Collected data entries:
/-- SUPPLY_MONITOR_TRIP (R472, R387): a rail has stayed at `mv` mV outside its window for 2 µs. -/
def supplyTrip (s : State) (r mv : Nat) : State :=
  if railOut r mv then
    let s := resetAssert s 0 0 0
    { s with boot := { s.boot with rails := s.boot.rails ||| 2 ^ r, railAt := s.now } }
  else s

/-- SUPPLY_GOOD (R387, R472): all rails have been inside their windows for 2 ms, at the voltages given. -/
def supplyGood (s : State) (mvs : List Nat) : State :=
  let ok := (List.range 8).all fun r =>
    let mv := mvs.getD r 0
    if s.boot.rails.testBit r then railBack r mv else !railOut r mv
  if ok && (s.boot.rails = 0 || s.boot.railAt + 2000000 ≤ s.now) then { s with boot := { s.boot with rails := 0 } } else s

/-- A low pulse of `len` ns on a reset pin with a filter's rejection and acceptance times (R388): accepted from the acceptance
time; between the two a free value decides. The reset is asserted from the acceptance time until the pin rises. -/
def pinPulse (s : State) (bit reach reject accept len : Nat) : State :=
  if len < reject then s
  else if accept ≤ len then resetAssert s bit reach (len - accept)
  else
    let r := s.draw 1
    if r.1 = 1 then resetAssert r.2 bit reach 0 else r.2

/-- The SYSRST_N filter that RST_FILTER selects (R388). -/
def sysFilter (s : State) : Nat × Nat :=
  match bits (s.rd R.RST_OPT 0) 24 8 with
  | 1 => (10000, 50000)
  | 2 => (100000, 500000)
  | _ => (1000, 5000)

/-- ATELIER_WATCHDOG_EXPIRY (R391). -/
def awdExpire (s : State) : State :=
  if s.on R.RST_AWD_CTL_EN && s.boot.awdEnd != 0 && s.boot.awdEnd ≤ s.now + 1 then resetPulse s 4 2 else s

/-- RST_AWD_KICK takes 1 (R391): the count is reloaded with TIMEOUT ms, 0 taken as 1. -/
def awdKick (s : State) : State :=
  if s.on R.RST_AWD_CTL_EN then
    { s with boot := { s.boot with awdEnd := s.now + max 1 (s.get R.RST_AWD_CTL_TIMEOUT) * 1000000 + 1 } }
  else s

/-- RST_AWD_CTL takes a write (R391): the first one enables the watchdog for good, and its count starts. -/
def awdCtlWrite (s : State) (v : Nat) : State :=
  let was := s.on R.RST_AWD_CTL_EN
  let s := s.regWrite R.RST_AWD_CTL v
  if !was && s.on R.RST_AWD_CTL_EN then awdKick s else s

/-- RST_AWD_LEFT as read: ms remaining, rounded up. -/
def awdLeft (s : State) : Nat := if s.boot.awdEnd = 0 then 0 else (s.boot.awdEnd - 1 - s.now + 999999) / 1000000

/-- A tamper source is detected (R420, R421): in FIELD and SERVICE a SYSTEM reset with wipe. -/
def tamper (s : State) (k : Nat) : State :=
  let lc := lcState s
  if lc = 4 then s
  else
    let s := s.wr R.SEC_TAMPER (s.rd R.SEC_TAMPER ||| 2 ^ k)
    if lc < 2 then s
    else
      let recent := s.boot.tampers.filter fun t => s.now ≤ t + 1000000000
      let s := resetPulse (s.addSat R.SEC_TAMPER_CNT_V 1) 5 1
      let s := secureWipe ((s.clr R.SEC_STAT_DBG_UNLOCKED).put R.SEC_STAT_TAMPER_HOLD
        (bit01 (s.on R.SEC_STAT_TAMPER_HOLD || 2 ≤ recent.length)))
      { s with boot := { s.boot with tampers := recent ++ [s.now] } }

/-- HOST_RESET_PULSE (R340, R387): 100 µs after the acknowledge, of each in turn. -/
def hostResetPulse (s : State) : State :=
  match s.boot.hostReset with
  | (reach, t) :: rest =>
    if t ≤ s.now then resetPulse { s with boot := { s.boot with hostReset := rest } } (if reach = 1 then 6 else 7) reach
    else s
  | [] => s

/-- ARMATURE_WATCHDOG_EXPIRY (R392): Armature, which runs, has not served its watchdog for 1 s. It serves it when a POR or SYSTEM reset
begins or is released, when an image of the boot verifies, and when a pack's verification ends. DESIGN CHOICE (log 248) -/
def armExpire (s : State) : State :=
  if !inReset s && s.boot.armAt + 1000000000 ≤ s.now then resetPulse s 3 1 else s

/-- A remote reset request is taken (R387, R449): only while REMOTE_EN is 1. -/
def remoteReset (s : State) (sys : Bool) : State :=
  if s.on R.RST_CTL_REMOTE_EN then resetPulse s (if sys then 8 else 9) (if sys then 1 else 2) else s

/-! ### The option block (R393, R394) -/

/-- The registers that show the option block's fields. -/
def optApply (s : State) (o : List Byte) : State :=
  let f := fun i n => hdr o i n
  let s := wrWords s R.RST_OPT (leWords o 16)
  let s := s.put R.HIF_STAT_IF (bit01 (f 1 1 == 1))
  let sv := if f 9 2 = 0 then 0x1EB4 else f 9 2
  let si := if f 11 2 = 0 then 0x0960 else f 11 2
  let s := s.wr R.HIF_PCI_SUBID (sv + 65536 * si)
  let s := (s.put R.PK_STAT_ID (f 4 1 % 8)).put R.PK_STAT_CLUSTER_EN (f 4 1 / 128)
  let cls := if 1 ≤ f 5 1 && f 5 1 ≤ 8 then f 5 1 else 4
  let s := (s.put R.PWR_PD_STAT_REQ cls).put R.PWR_STAT_AVS (bit01 (f 7 1 == 1))
  s.put R.PAT_CTL_POLICY (bit01 (f 8 1 == 1))

/-- The state machine reads the option block (R394). -/
def optRead (s : State) : State :=
  let a := s.bytes .otp 0 64
  let b := s.bytes .otp 0x40 64
  let s := ((s.clr R.RST_STAT_OPT_ERR).clr R.RST_STAT_OPT_BLANK).clr R.RST_STAT_OPT_COPY
  if optGood a then optApply s a
  else if optGood b then optApply (s.raise R.RST_STAT_OPT_COPY) b
  else
    let blank := otpBlank s 0 128
    optApply (if blank then s.raise R.RST_STAT_OPT_BLANK else s.raise R.RST_STAT_OPT_ERR) (List.replicate 64 0)

/-! ### Boot (R397 to R401) -/

/-- BOOT_SRC (R393). -/
def hostBooted (s : State) : Bool := bits (s.rd R.RST_OPT 0) 0 8 == 1

/-- Change the boot's record. -/
def State.modBoot (s : State) (f : BootSt → BootSt) : State := { s with boot := f s.boot }

/-- A copy of the boot record (R398): SEQ and the boot slot, if its CRC is right. The copy's layout beyond its contents is not
given: SEQ at 0, the slot at 4, the CRC at 8. DESIGN CHOICE -/
def bootCopy (s : State) (i : Nat) : Option (Nat × Nat) :=
  let b := s.bytes .flash (0x1000 * i) 12
  if fcsOk b then some (hdr b 0 4, hdr b 4 4 % 2) else none

/-- The boot record in force (R398). -/
def bootRecord (s : State) : Option (Nat × Nat) :=
  match bootCopy s 0, bootCopy s 1 with
  | some a, some b => if a.1 < b.1 then some b else some a
  | some a, none => some a
  | none, b => b

/-- The boot slot: A where no record is in force. DESIGN CHOICE -/
def bootSlot (s : State) : Nat := (bootRecord s).elim 0 (·.2)

/-- A COMMIT writes copy 0 and then copy 1 (R398). -/
def bootCommit (s : State) (slot : Nat) : State :=
  let seq := (bootRecord s).elim 1 fun r => r.1 + 1
  let b := leBytes 4 seq ++ leBytes 4 slot
  let bs := b ++ fcsOf b
  (s.setBytes .flash 0 bs).setBytes .flash 0x1000 bs

/-- The flash address of a slot. -/
def slotFlash (k : Nat) : Nat := if k = 0 then 0x100000 else 0x900000

/-- Whether Armature goes no further than boot step 4: in RETIRED (R408), and after a third tamper reset until POR (R421). -/
def bootEnds (s : State) : Bool := lcState s = 4 || s.on R.SEC_STAT_TAMPER_HOLD

/-- The boot ends there; in RETIRED with BOOT_FAIL. -/
def bootEnd (s : State) : State :=
  (if lcState s = 4 then s.raise R.RST_STAT_BOOT_FAIL else s).modBoot fun b => { b with phase := 7 }

/-- Armature waits for a host image (R400, R407). -/
def hostWait (s : State) : State :=
  if bootEnds s then bootEnd s
  else (fwHostBoot (s.raise R.RST_STAT_HBOOT_WAIT)).modBoot fun b => { b with phase := 6 }

/-- Armature is ready to take an image: from the boot slot, or from the host; none in RETIRED (R408) or in TAMPER_HOLD (R421). -/
def bootImage (s : State) : State :=
  if bootEnds s then bootEnd s
  else if hostBooted s then hostWait s
  else s.modBoot fun b => { b with phase := 2, slot := bootSlot s, second := false, fromHost := false }

/-- RESET_RELEASE (R389, R394, R386, R401): every source is released; for a CORE reset Armature turns to the image at once, and an
armed core swap takes effect; the secure bank stays locked where a life-cycle change is to be resumed. -/
def resetRelease (s : State) : State :=
  match s.boot.reach with
  | none => s
  | some reach =>
    if s.boot.phase != 0 || anySource s then s
    else
      let s := s.modBoot fun b => { b with phase := 1, releasedAt := s.now, armAt := if reach < 2 then s.now else b.armAt }
      if reach = 2 then
        let s := match s.pat.coreArm with
          | some k =>
            let s := (s.put R.PAT_AC_STATE 3 k).clr R.PAT_STAT_CORE_SWAP_ARMED
            subDone { s with pat := { s.pat with coreMap := tabSet 0 s.pat.coreMap k 4, coreArm := none } } false 0
          | none => s
        bootImage s
      else
        let s := secLoad (optRead s)
        if s.sec.lc.any fun c => !c.update then s.raise R.MEM_SEC_STAT_LOCKED else s

/-- The patch area's image (R417): verified and loaded into the secure bank, at offset 0x10000 (DESIGN CHOICE); no image where
there is no MAGIC. -/
def loadPatch (s : State) : State :=
  let n := s.mword .flash 0x8020 + 29792
  let img := s.bytes .flash 0x8000 (min n 0x18000)
  if s.mword .flash 0x8000 != 0x4B505A59 then s
  else if imgCode img = 0xFFFE && hdr img 0x24 4 = 0 && (imageCheck s img).isNone then
    (s.setBytes .secure 0x10000 img).raise R.SEC_STAT_PATCH_OK
  else s.raise R.SEC_STAT_PATCH_FAIL

/-- Armature's part of boot step 4 once no change is to be resumed (R416 to R418): the key record, the patch, its measurements, and
then the image. While the secure bank is being wiped it waits (R383). -/
def armStart (s : State) : State :=
  if s.on R.MEM_SEC_STAT_WIPING then s.modBoot fun b => { b with phase := 9 }
  else
    let s := keyLoad s
    let s := if keyRecBad s then s.raise R.SEC_STAT_KEYREC_ERR else s
    let s := loadPatch s
    let s := measure s 1 0 (digest (Config.romImage ++ if s.on R.SEC_STAT_PATCH_OK then s.bytes .secure 0x10000 0x18000 else []))
    let s := measure s 2 0 (digest ((List.range 16).flatMap fun i => leBytes 4 (s.rd R.RST_OPT i)))
    bootImage (measure s 3 (lcState s) (digest [BitVec.ofNat 8 (lcState s)]))

/-- MEMORY_READY (R384, R376, R68, R397 steps 3 and 4): mappings, spares to RETENTION, and Armature's start, which first resumes a
journaled change. -/
def memoryReady (s : State) : State :=
  if s.boot.phase != 1 || s.on R.MEM_STAT_READY then s
  else
    let s := (recordLoad s).raise R.MEM_STAT_READY
    let s := (s.raise R.CE_GSTAT_READY).raise R.FX_STAT_READY
    let s := (List.range 96).foldl (fun s b =>
      let st := if bankSpare s b then 1 else if s.on R.MEM_BK_STAT_RETIRED b then 2 else 0
      (s.put R.MEM_BK_STAT_STATE st b).put R.MEM_BK_PWR_STATE st b) s
    match s.sec.lc with
    | some c =>
      let s := ((if c.update then s else secureWipe s).raise R.RST_STAT_LC_RESUMED).raise R.SEC_STAT_LC_BUSY
      ({ s with sec := { s.sec with lc := some { c with resumed := true } } }).modBoot fun b => { b with phase := 8 }
    | none => armStart s

/-- A resumed change is complete, so the boot goes on (R401). -/
def bootResume (s : State) : State :=
  if s.boot.phase = 8 && s.sec.lc.isNone then armStart s else s

/-- SECURE_WIPE_DONE (R383): Armature's accesses are held no longer. -/
def secureWipeDone (s : State) : State :=
  let s := measureLate (wipeDone s)
  if s.boot.phase = 9 then armStart s else s

/-- LC_CHANGE_DONE (R410, R401). -/
def lcChangeDone (s : State) : State := bootResume (lcFinish s)

/-- BOOT_IMAGE_READ_DONE (R397 step 5): the slot's image stands in Atelier SRAM. -/
def imageRead (s : State) : State :=
  if s.boot.phase != 2 || s.on R.SEC_STAT_TAMPER_HOLD then s
  else
    let a := slotFlash s.boot.slot
    let n := s.mword .flash (a + 0x20) + 29792
    let m := min n 0x400000
    (agentWrite s .arm 0 (s.bytes .flash a m)).modBoot fun b => { b with phase := 3, len := n }

/-- The image that is to be verified, if its length can be right. -/
def bootBytes (s : State) : Option (List Byte) :=
  if s.boot.len ≤ 0x400000 then some (s.bytes .fabric 0 s.boot.len) else none

/-- Whether the image verifies (R397 step 6): checks 1 to 4 of R130, with PACK_CODE 0x0000; a slot whose update was never committed stays
invalid (R338, R402). -/
def bootOk (s : State) : Bool :=
  match bootBytes s with
  | some img => (imageCheck s img).isNone && imgCode img == 0 && (s.boot.fromHost || !s.boot.unfit.contains s.boot.slot)
  | none => false

/-- BOOT_VERIFY_DONE (R397 steps 6 and 7, R399, R400, R407). -/
def bootVerify (s : State) : State :=
  if s.boot.phase != 3 then s
  else if bootOk s then
    let s := if s.boot.reach = some 2 then fwCode s s.boot.len else fwInstall s s.boot.len
    let s := if s.boot.fromHost then s
      else (s.put R.RST_STAT_BOOT_SLOT s.boot.slot).put R.RST_STAT_FALLBACK (bit01 s.boot.second)
    (measure s 4 0 (imgMeas (s.bytes .fabric 0 s.boot.len))).modBoot fun b => { b with phase := 4, armAt := s.now }
  else if s.boot.fromHost then hostWait s
  else if s.boot.second then hostWait (s.raise R.RST_STAT_BOOT_FAIL)
  else s.modBoot fun b => { b with phase := 2, slot := 1 - b.slot, second := true }

/-- A write of RST_HBOOT_LEN (R400): while Armature waits, the window closes and the image is verified. -/
def hbootLength (s : State) (v : Nat) : State :=
  let s := s.regWrite R.RST_HBOOT_LEN v
  if s.on R.RST_STAT_HBOOT_WAIT then
    (fwClose (s.clr R.RST_STAT_HBOOT_WAIT) 0).modBoot fun b =>
      { b with phase := 3, fromHost := true, len := s.get R.RST_HBOOT_LEN_V }
  else s

/-! ### Block resets (R396) -/

/-- Whether the block of a class is idle. -/
def blockIdle (s : State) (cls i : Nat) : Bool :=
  match cls with
  | 1 => i < 48 && s.get R.CE_STAT_STATE i == 0
  | 2 => i < 24 && (s.get R.MAC_CTL_STATE i == 0 || s.get R.MAC_CTL_STATE i == 3) && (s.port i).txEnd ≤ s.now && !(s.port i).txOpen
  | 3 => i < 4 && s.on R.CAN_STAT_INIT i
  | 4 => i < 16 && !s.on R.RASP_U_CTL_EN i && !(s.unit i).run
  | 5 => i < 64 && s.on R.DQ_STAT_IDLE i
  | _ => false

/-- Whether a register is one of a block of a class: an engine's, a port's, a CAN controller's, a Rasp unit's, or a DMA
queue's. -/
def blockReg (cls : Nat) (r : Reg) : Bool :=
  match cls with
  | 1 => 0x40080000 ≤ r.base && r.base < 0x40080800
  | 2 => 0x40100000 ≤ r.base && r.base < 0x40101000
  | 3 => 0x40120000 ≤ r.base && r.base < 0x40130000
  | 4 => 0x400A0100 ≤ r.base && r.base < 0x400A0140
  | 5 => 0x40031000 ≤ r.base && r.base < 0x40031080
  | _ => false

/-- Carry out a block reset (R396): the columns of the block's registers, and what it holds beside them. -/
def blockReset (s : State) (cls i : Nat) : State :=
  let s := resetRow s (blockReg cls) i
  match cls with
  | 1 =>
    let keep := s.eng i
    let s := (s.zero (.imem i) 0 0x8000).zero (.dmem i) 0 0x2000
    s.setEng i { packSlot := keep.packSlot, attach := keep.attach, link := keep.link }
  | 2 =>
    let s := s.setPort i {}
    { s with sw := { s.sw with
      pause := (List.range 8).foldl (fun l c => tabSet {} l (8 * i + c) {}) s.sw.pause
      pwSince := tabSet 0 s.sw.pwSince i 0, pwUntil := tabSet 0 s.sw.pwUntil i 0 } }
  | 3 => s.setCb i {}
  | 4 => s.setUnit i { hold := (s.unit i).hold, t0 := (s.unit i).t0 }
  | 5 => s.setDq i {}
  | _ => s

EXERCISE GOAL: Only the lines above starting with the one with "let bs := b ++ fcsOf b" and going through the one with "def bootEnd (s" are to be copied, word for word and with both ends kept.

WRITTEN SOLUTION:
  let bs := b ++ fcsOf b
  (s.setBytes .flash 0 bs).setBytes .flash 0x1000 bs

/-- The flash address of a slot. -/
def slotFlash (k : Nat) : Nat := if k = 0 then 0x100000 else 0x900000

/-- Whether Armature goes no further than boot step 4: in RETIRED (R408), and after a third tamper reset until POR (R421). -/
def bootEnds (s : State) : Bool := lcState s = 4 || s.on R.SEC_STAT_TAMPER_HOLD

/-- The boot ends there; in RETIRED with BOOT_FAIL. -/
def bootEnd (s : State) : State :=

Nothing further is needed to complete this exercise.